The team fed the forecast model they developed with weather information available prior to the storms. And while the model can't reproduce features as small as a tornado itself, it did provide a forecast that yielded a high probability of a storm with rotation at low altitudes – often seen as a surrogate for a tornado.
For Greensburg, the modeled path the rotating segment took moved pretty much along the path the real tornado took, including its pass over Greensburg, Stensrud explains.
“That would have been on the order of a 40-minute advanced warning,” he says.
The team saw similar results for its “hindcast” of the Oklahoma events.
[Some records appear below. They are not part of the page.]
-- ==== Sys2Proof/Laws/Ops.lean ====
section
/-! SUPPORT. For each shared operation one lemma that says once everything it can do; proofs about
the meanings cite these instead of unfolding the operation. -/

namespace Sys2Proof.Machine

open Sys2Proof

/-! ## The CAM lookup (43_dispatch.md R203) -/

/-- A lookup answers with an entry of the table that has the message id. -/
theorem findReg_mem {dup : DupLookup} {draw : Nat} {reg : List RegEntry} {m : Half} {e : RegEntry}
    (h : findReg dup draw reg m = some e) : e ∈ reg ∧ e.msgId = m := by
  have : e ∈ reg.filter fun e => e.msgId = m := by
    cases dup
    · exact List.mem_of_getLast? h
    · exact List.mem_of_getElem? h
  simpa using this

/-- Where a lookup's entry stands in the table: under Newest no later entry has the id. -/
theorem findReg_split {dup : DupLookup} {draw : Nat} {reg : List RegEntry} {m : Half}
    {e : RegEntry} (h : findReg dup draw reg m = some e) :
    ∃ l later, reg = l ++ e :: later ∧ e.msgId = m ∧
      (dup = .newest → ∀ x ∈ later, x.msgId ≠ m) := by
  obtain ⟨hmem, hid⟩ := findReg_mem h
  cases dup with
  | any =>
    obtain ⟨l, later, hl⟩ := List.append_of_mem hmem
    exact ⟨l, later, hl, hid, by simp⟩
  | newest =>
    obtain ⟨ys, hy⟩ := List.getLast?_eq_some_iff.1 h
    obtain ⟨l₁, l₂, rfl, -, hlast⟩ := List.filter_eq_append_iff.1 hy
    obtain ⟨l, later, rfl, -, -, hnil⟩ := List.filter_eq_cons_iff.1 hlast
    refine ⟨l₁ ++ l, later, by simp, hid, fun _ x hx hm => ?_⟩
    exact List.filter_eq_nil_iff.1 hnil x hx (by simp [hm])

/-- A lookup misses exactly where no entry has the message id. -/
theorem findReg_none {dup : DupLookup} {draw : Nat} {reg : List RegEntry} {m : Half} :
    findReg dup draw reg m = none ↔ ∀ e ∈ reg, e.msgId ≠ m := by
  have key : findReg dup draw reg m = none ↔ (reg.filter fun e => e.msgId = m) = [] := by
    cases dup
    · simp [findReg]
    · simp only [findReg, List.getElem?_eq_none_iff]
      constructor
      · intro h
        by_contra hne
        have := List.length_pos_iff.2 hne
        exact absurd (Nat.mod_lt (Config.dupDraw draw) this) (Nat.not_lt.2 h)
      · intro h; simp [h]
  rw [key]
  simp

/-! ## Events and identity (60_exceptions.md R352, 45_rxtx.md R260) -/

/-- A raise changes the event queue only, and only where it has room. -/
theorem State.evRaise_eq (s : State) (id d : Half) :
    s.evRaise id d =
      { s with evq := if s.evq.length < s.params.evqCapacity
          then s.evq ++ [{ id := id, data := d }] else s.evq } := by
  unfold State.evRaise
  split <;> rfl

theorem badEventIds_eq_true {rx tx fe : Half} :
    badEventIds rx tx fe = true ↔
      (rx = 0xFFFF ∨ tx = 0xFFFF ∨ fe = 0xFFFF ∨ rx = tx ∨ rx = fe ∨ tx = fe) := by
  simp only [badEventIds, Bool.or_eq_true, decide_eq_true_eq, or_assoc]
  exact Iff.rfl

theorem validFrame_eq_false {f : Frame} :
    validFrame f = false ↔
      (f.sourceId.toNat > 15 ∨ f.msgId.toNat > 63 ∨ f.ty.toNat > 1 ∨ f.dlc.toNat > 8) := by
  rw [Bool.eq_false_iff]
  simp only [validFrame, ne_eq, Bool.and_eq_true, decide_eq_true_eq]
  omega

/-- The fail count saturates (R37). -/
theorem satIncr_toNat (n : Half) : (satIncr n).toNat = min (n.toNat + 1) 0xFFFF := by
  have hlt := n.isLt
  unfold satIncr
  split
  · subst n; decide
  · rename_i h
    have : n.toNat ≠ 0xFFFF := fun e => h (BitVec.eq_of_toNat_eq e)
    rw [BitVec.toNat_add]; simp; omega

/-! ## TX enqueue and ACK reply (45_rxtx.md R265, 44_ack.md R234) -/

@[simp] theorem State.txEnqueue_blk (s : State) (f : Frame) :
    (s.txEnqueue f).blk = { s.blk with txq := s.blk.txq ++ [f] } := by
  simp [State.txEnqueue]

@[simp] theorem State.txEnqueue_evq (s : State) (f : Frame) :
    (s.txEnqueue f).evq =
      if s.evq.length < s.params.evqCapacity then
        s.evq ++ [{ id := s.blk.txEventId, data := 0 }]
      else s.evq := by
  simp [State.txEnqueue]

@[simp] theorem State.txEnqueue_params (s : State) (f : Frame) :
    (s.txEnqueue f).params = s.params := by simp [State.txEnqueue]

@[simp] theorem State.txEnqueue_busLog (s : State) (f : Frame) :
    (s.txEnqueue f).busLog = s.busLog := by simp [State.txEnqueue]

@[simp] theorem State.txEnqueue_turns (s : State) (f : Frame) :
    (s.txEnqueue f).turns = s.turns := by simp [State.txEnqueue]

@[simp] theorem State.txEnqueue_turnCycle (s : State) (f : Frame) :
    (s.txEnqueue f).turnCycle = s.turnCycle := by simp [State.txEnqueue]

@[simp] theorem State.txEnqueue_hostOut (s : State) (f : Frame) :
    (s.txEnqueue f).hostOut = s.hostOut := by simp [State.txEnqueue]

@[simp] theorem State.txEnqueue_isrOut (s : State) (f : Frame) :
    (s.txEnqueue f).isrOut = s.isrOut := by simp [State.txEnqueue]

/-- The ACK-reply step does nothing, loses the reply, or enqueues it. -/
theorem State.ackReply_cases (s : State) (f : Frame) (st : Byte) :
    (critical s.blk f = false ∧ s.ackReply f st = s) ∨
    (critical s.blk f = true ∧ s.txFull = true ∧ s.ackReply f st = s.mark .ackDrop) ∨
    (critical s.blk f = true ∧ s.txFull = false ∧
      s.ackReply f st = s.txEnqueue (replyFrame s.blk.deviceId f.msgId st)) := by
  unfold State.ackReply
  cases hc : critical s.blk f <;> cases hf : s.txFull <;> simp

/-- The ACK-reply step changes at most the TX FIFO, the event queue and the sticky flags. -/
theorem State.ackReply_frame (s : State) (f : Frame) (st : Byte) :
    ∃ q ev m, s.ackReply f st = { s with blk.txq := q, evq := ev, blk.status := m } ∧
      (q = s.blk.txq ∨ ∃ g, q = s.blk.txq ++ [g]) ∧
      (ev = s.evq ∨ ev = s.evq ++ [{ id := s.blk.txEventId, data := 0 }]) ∧
      ∃ x, m = s.blk.status ||| x := by
  rcases s.ackReply_cases f st with ⟨-, e⟩ | ⟨-, -, e⟩ | ⟨-, -, e⟩ <;> rw [e]
  · exact ⟨_, _, _, rfl, .inl rfl, .inl rfl, 0#6, by simp⟩
  · exact ⟨_, _, _, rfl, .inl rfl, .inl rfl, _, rfl⟩
  · rw [State.txEnqueue, State.evRaise_eq]
    refine ⟨_, _, _, rfl, .inr ⟨_, rfl⟩, ?_, 0#6, by simp⟩
    simp only
    split
    · exact .inr rfl
    · exact .inl rfl

/-! ## Resolution (44_ack.md R235) -/

/-- An Ack frame matches nothing, or the oldest entry with its message id. -/
theorem State.resolve_cases (s : State) (f : Frame) :
    ((∀ e ∈ s.blk.ack, e.msgId.setWidth 16 ≠ f.msgId) ∧ s.resolve f = s.mark .ackNomatch) ∨
    ∃ l e r, s.blk.ack = l ++ e :: r ∧ e.msgId.setWidth 16 = f.msgId ∧
      (∀ x ∈ l, x.msgId.setWidth 16 ≠ f.msgId) ∧
      s.resolve f = ({ s with blk.ack := l ++ r } : State).enterCallout .ackCb
        (calloutAckWords e f.msgId f.sourceId .acked (u8Field f.data 0)) := by
  cases hi : ackIdx s.blk.ack f.msgId with
  | none =>
    refine .inl ⟨?_, by simp [State.resolve, hi]⟩
    simpa [ackIdx, List.findIdx?_eq_none_iff] using hi
  | some i =>
    obtain ⟨hlt, hm, hb⟩ := List.findIdx?_eq_some_iff_getElem.1 hi
    refine .inr ⟨s.blk.ack.take i, s.blk.ack[i], s.blk.ack.drop (i + 1), by simp,
      by simpa using hm, ?_, ?_⟩
    · intro x hx
      obtain ⟨j, hj, rfl⟩ := List.mem_iff_getElem.1 hx
      have hji : j < i := by simp at hj; omega
      simpa using hb j hji
    · simp [State.resolve, hi, List.getElem?_eq_getElem hlt, List.eraseIdx_eq_take_drop_succ]

/-! ## Data-frame dispatch (45_rxtx.md R275) -/

/-- A Data frame goes out to a handler, or is answered by the ACK-reply step with status ok. -/
theorem State.dispatch_cases (s : State) (f : Frame) :
    (∃ h, s.handlerFor f.msgId = some h ∧
      s.dispatch f = ({ s.nextDraw with blk.engCur := f } : State).enterCallout .handler
        (calloutHandlerWords h f)) ∨
    (s.handlerFor f.msgId = none ∧ s.dispatch f = s.nextDraw.ackReply f 0x00) := by
  cases h : s.handlerFor f.msgId with
  | none => exact .inr ⟨rfl, by simp [State.dispatch, h]⟩
  | some x => exact .inl ⟨x, rfl, by simp [State.dispatch, h]⟩

/-! ## TX processing (45_rxtx.md R266) -/

/-- TX processing finds nothing, sends the head, or is refused; a refusal re-raises or stalls. -/
theorem State.txProcess_cases (s : State) :
    (s.blk.txq = [] ∧ s.txProcess = s) ∨
    ∃ f rest, s.blk.txq = f :: rest ∧
      ((s.nextAnswer = .ok ∧ s.txProcess = s.useAnswer.txAccepted f) ∨
       (s.nextAnswer = .busy ∧ s.txProcess = s.useAnswer.txRefused)) := by
  cases hq : s.blk.txq with
  | nil => exact .inl ⟨rfl, by simp [State.txProcess, hq]⟩
  | cons f rest =>
    refine .inr ⟨f, rest, rfl, ?_⟩
    cases ha : s.nextAnswer
    · exact .inl ⟨rfl, by simp [State.txProcess, hq, ha]⟩
    · exact .inr ⟨rfl, by simp [State.txProcess, hq, ha]⟩

theorem State.txRefused_cases (s : State) :
    ((s.blk.txRetryLimit = 0 ∨
        (satIncr s.blk.txFailCount).toNat < s.blk.txRetryLimit.toNat) ∧
      s.txRefused =
        ({ s with blk.txFailCount := satIncr s.blk.txFailCount } : State).evRaise
          s.blk.txEventId 0) ∨
    (s.blk.txRetryLimit ≠ 0 ∧
      s.blk.txRetryLimit.toNat ≤ (satIncr s.blk.txFailCount).toNat ∧
      s.txRefused =
        ({ s with blk.txFailCount := satIncr s.blk.txFailCount } : State).mark .txStall) := by
  unfold State.txRefused
  by_cases h : s.blk.txRetryLimit = 0 ∨
      (satIncr s.blk.txFailCount).toNat < s.blk.txRetryLimit.toNat
  · exact .inl ⟨h, if_pos h⟩
  · obtain ⟨h0, hlt⟩ := not_or.1 h
    exact .inr ⟨h0, Nat.le_of_not_lt hlt, if_neg h⟩

/-! ## Delivery of one received frame (45_rxtx.md R280) -/

theorem rxDeliver_cases (s : State) (n : Nat) (r : RxRecord) :
    (s.blk.rxq.length = s.blk.rxqCap.toNat ∧ rxDeliver (s, n) r = (s.mark .rxOverrun, n)) ∨
    (s.blk.rxq.length ≠ s.blk.rxqCap.toNat ∧
      rxDeliver (s, n) r =
        (s.setRxq (s.blk.rxq ++ [{ key := (recordFrame r).msgId, frame := recordFrame r }]),
          n + 1)) := by
  by_cases h : s.blk.rxq.length = s.blk.rxqCap.toNat
  · exact .inl ⟨h, by simp [rxDeliver, h]⟩
  · exact .inr ⟨h, by simp [rxDeliver, h]⟩

/-- Delivering any number of frames changes the RX queue, RX_OVERRUN and the draw count only; what
was queued stays queued. -/
theorem rxDeliver_fold_frame (rs : List RxRecord) (s : State) (n : Nat) :
    ∃ xs st d, (rs.foldl rxDeliver (s, n)).1 =
        { s with blk.rxq := xs, blk.status := st, draws := d } ∧
      (∃ new, xs.Perm (s.blk.rxq ++ new)) ∧
      (st = s.blk.status ∨ st = s.blk.status ||| 0b000001#6) := by
  induction rs generalizing s n with
  | nil => exact ⟨s.blk.rxq, s.blk.status, s.draws, rfl, ⟨[], by simp⟩, .inl rfl⟩
  | cons r rs ih =>
    rw [List.foldl_cons]
    rcases rxDeliver_cases s n r with ⟨-, e⟩ | ⟨-, e⟩ <;> rw [e]
    · obtain ⟨xs, st, d, h, h2, h3⟩ := ih (s.mark .rxOverrun) n
      refine ⟨xs, st, d, h, h2, .inr ?_⟩
      have hm : (s.mark .rxOverrun).blk.status = s.blk.status ||| 0b000001#6 := rfl
      rw [hm] at h3
      rcases h3 with h3 | h3
      · exact h3
      · rw [h3, BitVec.or_assoc, BitVec.or_self]
    · let q : QEntry := { key := (recordFrame r).msgId, frame := recordFrame r }
      obtain ⟨xs, st, d, h, ⟨new, h2⟩, h3⟩ := ih (s.setRxq (s.blk.rxq ++ [q])) (n + 1)
      refine ⟨xs, st, d, h, ⟨q :: new, ?_⟩, h3⟩
      have hp := (retie_perm s.params.pqTie s.draws (s.blk.rxq ++ [q])).append_right new
      rw [List.append_assoc] at hp
      exact h2.trans hp

/-! ## Engine steps (45_rxtx.md R270, R271) -/

/-- Everything one RX Engine step can do. -/
theorem rxStep_cases (s : State) :
    (s.blk.engRem = 0 ∧ rxStep s = s.rxFinish) ∨
    (s.blk.engRem ≠ 0 ∧ s.blk.rxq = [] ∧ rxStep s = (s.mark .rxShort).rxFinish) ∨
    ∃ e, s.blk.engRem ≠ 0 ∧ sel s.blk.rxq = some e ∧
      rxStep s =
        ({ s.setRxq (withoutSel s.blk.rxq) with
            blk.engRem := s.blk.engRem - 1 } : State).rxFrame e.frame := by
  by_cases h : s.blk.engRem = 0
  · exact .inl ⟨h, if_pos h⟩
  · cases hs : sel s.blk.rxq with
    | none =>
      refine .inr (.inl ⟨h, sel_eq_none.1 hs, ?_⟩)
      rw [rxStep, if_neg h, hs]
    | some e =>
      refine .inr (.inr ⟨e, h, rfl, ?_⟩)
      rw [rxStep, if_neg h, hs]

end Sys2Proof.Machine
end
The region of the modeled storm with the highest probability of triggering tornadoes closely matched the paths the real twisters took.
It would come as little surprise if Tuesday's twisters in the Dallas-Fort Worth area provide a further test for the new forecasting approach.
“Early indications are that it looks like we can do it,” he says of achieving the program's goals. But, he cautions, “I just don't know how reliably we can do it – for every event, every different type of event we'd like to handle – and make sure it's a robust system.”
It is likely to take a couple more years, he says, to reach a point where the team can use the model experimentally in real time, side-by-side with current forecasting approaches as severe-weather happens. That represents the final trial before a decision is made on whether to add the high-tech arrow to forecasters' severe-weather-prediction quiver.